As I said in the introduction to this review of The Sixth Sense, most people, including Shyamalan apparently, get hung up on the twist that Dr. Crowe had been dead the entire time.  This is not the point of the movie, however.  Besides, it tells you that this happens right when he is shot.  The camera is above the bed on which he lays dying, panning out to indicate the soul leaving the body.  Mentioning the soul is a good way to segue into my Catholic analysis.  The word that comes to mind when watching the movie is Purgatory.  Before continuing, please know that what I am about to say in no way is meant to suggest that the Catholic Church believes that the kind of ghosts some believe haunt us today and as shown in the movie is to be equated with Purgatory.  Yet, the parallels are tantalizing.  “Purgatory” has as its root word the Latin word purgare, from which we get the modern use “to purge.”  Today’s culture has given that verb a negative connotation, whether you are talking about dumb slasher franchises or eating disorders.  What it actually refers to is the action of getting rid of something unwanted.  The Catholic Church has maintained from the beginning that Purgatory is a place where some souls go to purify themselves before an eventual entrance into Heaven.  Their progress in this process can be helped by our prayers, and praying for them is a grace.  Put differently, there is something that a soul must do before it can “pass on,” as the phrase sometimes goes.  This is what Cole eventually learns to do as a way of coping with the understandably frightening ability to see dead people.  From a certain point of view, it is good that he decides to help people.  The problem is that the film casts the deceased as the kind of ghosts that go bump in the night, if you get my meaning?  The Church does not necessarily deny the existence of such beings.  What it cautions against under no uncertain terms is in meddling with them in any way.  Doing so represents a danger to our own souls.

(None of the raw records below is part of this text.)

-- ==== Sys2Proof/Tests/Slice0.lean ====
section
/-! SUPPORT. Tests: ill-formed commands that the check refuses; for each statement, states and operands that meet the hypotheses of its
clauses; and single steps of commands, with results taken from the manual. -/

set_option Elab.async false

namespace Sys2Proof.Tests

open Sys2Proof Sys2Proof.Machine

/-! ### Small states -/

/-- Register fields written into a state. -/
def put (l : List (Fld × Nat × Nat)) (s : State) : State := l.foldl (fun s x => s.set x.1 x.2.1 x.2.2) s

/-- The core domains run, with all four cores, and nothing else has happened. -/
def up : State := put [(Fld.coxStatRun, 0, 15)] { clk := { coreOn := true, inReset := false } }

/-- READY besides. -/
def rdy : State := put [(Fld.imgStatReady, 0, 1)] up

/-- A PCI Express link of one lane from LANE[0] to LANE[8], and a WFL link on the same lanes. -/
def pci : LEntry := ⟨false, 0, 5, 1, false, 0, false, 8, false, 16, 3, true, 7⟩
def wfl : LEntry := { pci with wfl := true, rateMax := 8 }

/-- An entry in force on LE[0], its two lanes placed. -/
def linked (e : LEntry) (l : List (Fld × Nat × Nat)) : State :=
  put ([(Fld.lnPlaceRole, 0, 1), (Fld.lnPlaceRole, 8, 2)] ++ l) { rdy with links := [(0, { entry := some e })] }

/-- A lane's record beside its registers. -/
def withLane (n : Nat) (x : LaneSt) (s : State) : State := { s with lanes := nput {} s.lanes n x }

/-- A request of the head port, and one on CHAIN_IN. -/
def headReq : Req := ⟨true, 0, false, true, 5, 0, 0x50200, [], true, [], 0, none⟩
def chainReq : Req := { headReq with head := false, lcl := false }

/-! ### Ill-formed commands -/

theorem test_ill_formed_skp : (Instr.skpReceived 0 .dn ⟨List.replicate 15 0, 4, false, [], [], [], [], [], false, [], [], []⟩).wellFormed = false := by decide
theorem test_ill_formed_marker : (Instr.markerReceived 0 .dn ⟨[], 0⟩).wellFormed = false := by decide
theorem test_ill_formed_flit : (Instr.flitVerdict 0 [] 0).wellFormed = false := by decide
theorem test_ill_formed_wts : (Instr.wtsReceived 0 ⟨List.replicate 17 k307, 0, 0, false, []⟩).wellFormed = false := by decide
theorem test_ill_formed_symbols : (Instr.codeError 0 ⟨List.replicate 15 0, []⟩).wellFormed = false := by decide
theorem test_ill_formed_bytes : (Instr.flitCheck 0 ⟨.dn, []⟩).wellFormed = false := by decide
theorem test_ill_formed_rate : (Instr.eiosRateChange 0 9).wellFormed = false := by decide
theorem test_ill_formed_life : (Instr.lifeStoreWrite [1, 2, 3]).wellFormed = false := by decide
theorem test_ill_formed_therm : (Instr.thermSample [0]).wellFormed = false := by decide
theorem test_ill_formed_telemetry : (Instr.telemetrySample ⟨0, 0, [0], [0, 0, 0, 0]⟩).wellFormed = false := by decide
theorem test_ill_formed_request : (Instr.stage { headReq with data := List.replicate 257 0 }).wellFormed = false := by decide +kernel
theorem test_ill_formed_slot : (Instr.replySlotReturn ⟨0, false, true, true, 0, [], 1, [⟨true, true, []⟩]⟩).wellFormed = false := by decide
theorem test_well_formed_life : (Instr.lifeStoreWrite [1, 2, 3, 4]).wellFormed = true := by decide
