-- ==== Sys2Proof/Config.lean ====
section
/-! DEFINITION. The parameters of the device (00_scope.md section 4, rule R5).
`DATA_WIDTH`, `NUM_PORTS`, `NUM_REGS`, `NUM_GROUPS` and `GROUP_ID_WIDTH` are fixed by the types `Byte`, `Port`,
`BitVec 2` (the bus offset), `Group` and `Byte` (the raw group identifier). -/

namespace Sys2Proof

/-- `SENTINEL`: a suppressed read, a read of the control register, the data of the level-1 output-buffer event. -/
def Config.sentinel : Byte := 0xFF

/-- `RESET_CW`: the control word after reset, all ports Mode 0 input. -/
def Config.resetControlWord : Byte := 0x9B

/-- `MODE0_DIRECTION_GATED`: Mode 0 accesses of Port A and B are judged by the port's direction
(41_access_policy.md R82, decision D1, conflict C1; log entry 5). -/
def Config.mode0DirectionGated : Bool := true

/-- `CW_CLEARS_FLAGS`: every `MODESET` clears the handshake flags
(40_control_decoder.md R74, decision D2, conflict C3; log entry 6). -/
def Config.cwClearsFlags : Bool := true

/-- `BASE`: where the host places the register window; open, and read by no rule (20_memory.md R31, decision D16;
log entry 7). It has no body, so nothing can be proved of its value. -/
opaque Config.base : Nat

end Sys2Proof
end

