-- ==== Sys2Proof/Decode.lean ====
section
/-! DEFINITION. The operation word read and written (30_encoding.md R50 to R67), and the opcode table as rows. -/

namespace Sys2Proof

/-- Why a word spells no operation (30_encoding.md R60). -/
inductive DecodeError where
  /-- `10 11 xxxxxxxx`, 0xB00 to 0xBFF: no such event kind. -/
  | noSuchEventKind (w : OpWord)
  /-- `11 11 xxxxxxxx`, 0xF00 to 0xFFF: an input drive to offset 3, which has no input pins. -/
  | noInputPinsAtOffset3 (w : OpWord)
  deriving DecidableEq, Repr

/-- Bits 7:0 of the operation word, the field `d` (30_encoding.md R50). -/
def opData (w : OpWord) : Byte := w.extractLsb' 0 8

/-- A control byte is classified by bit 7 alone (30_encoding.md R52, 40_control_decoder.md R70).
This is also the pseudo-operation `WRCW v` (30_encoding.md R66). -/
def decodeControl (v : Byte) : Instr :=
  if v.getLsbD 7 then .modeset v else .bsr v

/-- The decode procedure, by bits 11, 10 (class) and 9, 8 (sel); total on any word (30_encoding.md R63). -/
def decode (w : OpWord) : Except DecodeError Instr :=
  match w.getLsbD 11, w.getLsbD 10, w.getLsbD 9, w.getLsbD 8 with
  | false, false, false, false => .ok .rda
  | false, false, false, true => .ok .rdb
  | false, false, true, false => .ok .rdc
  | false, false, true, true => .ok .rdcw
  | false, true, false, false => .ok (.wra (opData w))
  | false, true, false, true => .ok (.wrb (opData w))
  | false, true, true, false => .ok (.wrc (opData w))
  | false, true, true, true => .ok (decodeControl (opData w))
  | true, false, false, false => .ok (.stb (opData w))
  | true, false, false, true => .ok (.ack (opData w))
  | true, false, true, false => .ok .reset
  | true, false, true, true => .error (.noSuchEventKind w)
  | true, true, false, false => .ok (.setina (opData w))
  | true, true, false, true => .ok (.setinb (opData w))
  | true, true, true, false => .ok (.setinc (opData w))
  | true, true, true, true => .error (.noInputPinsAtOffset3 w)

/-- The operation word of its three fields (30_encoding.md R50). -/
def opWord (cls sel : BitVec 2) (d : Byte) : OpWord := cls ++ sel ++ d

/-- The word of an operation (30_encoding.md R51); ignored bits are written 0 (R64). -/
def encode : Instr → OpWord
  | .rda => opWord 0b00 0b00 0
  | .rdb => opWord 0b00 0b01 0
  | .rdc => opWord 0b00 0b10 0
  | .rdcw => opWord 0b00 0b11 0
  | .wra v => opWord 0b01 0b00 v
  | .wrb v => opWord 0b01 0b01 v
  | .wrc v => opWord 0b01 0b10 v
  | .modeset v => opWord 0b01 0b11 v
  | .bsr v => opWord 0b01 0b11 v
  | .stb g => opWord 0b10 0b00 g
  | .ack g => opWord 0b10 0b01 g
  | .reset => opWord 0b10 0b10 0
  | .setina v => opWord 0b11 0b00 v
  | .setinb v => opWord 0b11 0b01 v
  | .setinc v => opWord 0b11 0b10 v

/-- One row of the opcode table: a word matches it when `w AND mask = match` (30_encoding.md R51). -/
structure OpcodeRow where
  /-- the mnemonic, as the table spells it -/
  mnemonic : String
  /-- the fixed bits -/
  pattern : OpWord
  /-- which bits are fixed -/
  mask : OpWord
  /-- the operation that the row spells with the low byte of the word -/
  instr : Byte → Instr

/-- The word belongs to the row. -/
def OpcodeRow.matchesWord (r : OpcodeRow) (w : OpWord) : Bool := w &&& r.mask == r.pattern

/-- The opcode table of the spec, row by row (30_encoding.md R51). -/
def opcodeTable : List OpcodeRow :=
  [ ⟨"RDA", 0x000, 0xF00, fun _ => .rda⟩,
    ⟨"RDB", 0x100, 0xF00, fun _ => .rdb⟩,
    ⟨"RDC", 0x200, 0xF00, fun _ => .rdc⟩,
    ⟨"RDCW", 0x300, 0xF00, fun _ => .rdcw⟩,
    ⟨"WRA", 0x400, 0xF00, .wra⟩,
    ⟨"WRB", 0x500, 0xF00, .wrb⟩,
    ⟨"WRC", 0x600, 0xF00, .wrc⟩,
    ⟨"MODESET", 0x780, 0xF80, .modeset⟩,
    ⟨"BSR", 0x700, 0xF80, .bsr⟩,
    ⟨"STB", 0x800, 0xF00, .stb⟩,
    ⟨"ACK", 0x900, 0xF00, .ack⟩,
    ⟨"RESET", 0xA00, 0xF00, fun _ => .reset⟩,
    ⟨"SETINA", 0xC00, 0xF00, .setina⟩,
    ⟨"SETINB", 0xD00, 0xF00, .setinb⟩,
    ⟨"SETINC", 0xE00, 0xF00, .setinc⟩ ]

/-- The operation word held in the `nbits` low bits of a number: its 12 low bits. The bits that pad 12 to whole bytes
are no part of an operation word (30_encoding.md R50; log entry 2). -/
def tableWord (nbits w : Nat) : OpWord := BitVec.ofNat 12 (w % 2 ^ nbits)

/-- The instruction the decoder reads from an opcode-table word. -/
def decodeTableWord (nbits w : Nat) : Option Instr := (decode (tableWord nbits w)).toOption

end Sys2Proof
end

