-- ==== Sys2Proof/Machine/Handshake.lean ====
section
/-! DEFINITION. The peer's pulses `STB ACK` (42_handshake.md). -/

namespace Sys2Proof.Machine

/-- `STB g` (42_handshake.md R103). -/
def execStb (g : Byte) (s : State) : Host.Outcome State Fault Refusal := .next (strobe (groupOf g) s.beginOp)

/-- `ACK g` (42_handshake.md R106). -/
def execAck (g : Byte) (s : State) : Host.Outcome State Fault Refusal := .next (acknowledge (groupOf g) s.beginOp)

end Sys2Proof.Machine
end

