-- ==== Sys2Proof/Tests/Slice0.lean ====
section
/-! SUPPORT. Tests whose expected values come from the spec's own tables (95_test_vectors.md unless a comment names
another file), and a witness for the hypotheses of every statement that has some. -/

namespace Sys2Proof.Machine.Tests

/-! ### Helpers -/

/-- One view of the state after an operation. -/
def after {α : Type} (o : Host.Outcome State Fault Refusal) (f : State → α) : Option α :=
  match o with
  | .next t => some (f t)
  | .fault _ => none
  | .refused _ => none

/-- The reset state with Port A and B in the named modes and directions; Port C all output. -/
def inModes (a : Mode) (b : ModeB) (aIn bIn : Bool) : State :=
  { State.reset with modeA := a, modeB := b, aIn := aIn, bIn := bIn, cuIn := false, clIn := false }

/-- Port A and B Mode 0 output, as control byte 0x80 sets them. -/
def allOutput : State := { inModes .mode0 .mode0 false false with cw := 0x80 }

/-- Port A and B in Mode 1 Input, as control byte 0xB6 sets them. -/
def bothInput1 : State := { inModes .mode1Input .mode1Input true true with cw := 0xB6 }

/-- Port A and B in Mode 1 Output, as control byte 0xA4 sets them. -/
def bothOutput1 : State := { inModes .mode1Output .mode1Output false false with cw := 0xA4 }

/-- Port A in Mode 2, as control byte 0xC0 sets it. -/
def inMode2 : State := { inModes .mode2 .mode0 false false with cw := 0xC0 }

/-! ### Well-formedness: an ill-formed term for each check (30_encoding.md R52) -/

theorem test_wf_refuses_modeset_with_bit7_clear : (Instr.modeset 0x05).wf = false := by decide
theorem test_wf_refuses_bsr_with_bit7_set : (Instr.bsr 0x85).wf = false := by decide
theorem test_wf_accepts_both_formats : (Instr.modeset 0x80).wf = true ∧ (Instr.bsr 0x7F).wf = true := by decide

/-! ### Decoding: V1, each row of the table from a word written out bit by bit -/

theorem test_decode_rda : decode 0b000000000000 = .ok .rda ∧ decode 0b000011111111 = .ok .rda := ⟨rfl, rfl⟩
theorem test_decode_rdb : decode 0b000110100101 = .ok .rdb := rfl
theorem test_decode_rdc : decode 0b001000000000 = .ok .rdc := rfl
theorem test_decode_rdcw : decode 0b001100000000 = .ok .rdcw ∧ decode 0b001111111111 = .ok .rdcw := ⟨rfl, rfl⟩
theorem test_decode_wra : decode 0b010001000010 = .ok (.wra 0x42) := rfl
theorem test_decode_wrb : decode 0b010100000000 = .ok (.wrb 0x00) := rfl
theorem test_decode_wrc : decode 0b011011111111 = .ok (.wrc 0xFF) := rfl
theorem test_decode_modeset : decode 0b011110000000 = .ok (.modeset 0x80) ∧ decode 0b011110011011 = .ok (.modeset 0x9B) :=
  ⟨rfl, rfl⟩
theorem test_decode_bsr : decode 0b011100000000 = .ok (.bsr 0x00) ∧ decode 0b011101111111 = .ok (.bsr 0x7F) := ⟨rfl, rfl⟩
theorem test_decode_stb : decode 0b100000000000 = .ok (.stb 0) ∧ decode 0b100011111111 = .ok (.stb 255) := ⟨rfl, rfl⟩
theorem test_decode_ack : decode 0b100100000010 = .ok (.ack 2) := rfl
theorem test_decode_reset : decode 0b101000000000 = .ok .reset ∧ decode 0b101001011010 = .ok .reset := ⟨rfl, rfl⟩
theorem test_decode_setina : decode 0b110001011010 = .ok (.setina 0x5A) := rfl
theorem test_decode_setinb : decode 0b110100000000 = .ok (.setinb 0x00) := rfl
theorem test_decode_setinc : decode 0b111011111111 = .ok (.setinc 0xFF) := rfl
theorem test_decode_reserved :
    decode 0b101100000000 = .error (.noSuchEventKind 0xB00) ∧ decode 0b101111111111 = .error (.noSuchEventKind 0xBFF) ∧
    decode 0b111100000000 = .error (.noInputPinsAtOffset3 0xF00) ∧
    decode 0b111111111111 = .error (.noInputPinsAtOffset3 0xFFF) := ⟨rfl, rfl, rfl, rfl⟩
theorem test_encode_words :
    encode (.wra 0x42) = 0x442 ∧ encode (.modeset 0xB0) = 0x7B0 ∧ encode (.bsr 0x75) = 0x775 ∧
    encode (.ack 3) = 0x903 ∧ encode (.setinc 0x66) = 0xE66 ∧ encode .rdcw = 0x300 := by decide
theorem test_table_word : decodeTableWord 16 0x784 = some (.modeset 0x84) ∧ decodeTableWord 16 0xB00 = none := ⟨rfl, rfl⟩
theorem test_fetched_word_runs : step (State.reset.withFetchWord 16 0x4FF) = exec (.wra 0xFF) State.reset := rfl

What I do appreciate about Cole in The Sixth Sense from a Catholic perspective is that he relies on Church paraphernalia, as well as a physical church, for protection.  I wear a St. Benedict, terror of demons, bracelet roughly for the same reasons.  Very roughly, mind you.  What I worry about with this film is people being inspired to follow the path of modern-day spiritualists that try to communicate with the deceased.  You may think you are helping lost souls, but it is actually like playing with spiritual fire.  As I said, this is a good movie, but proceed with caution in watching it.  In the meantime, stay away from spirits, unless it is the Holy Spirit.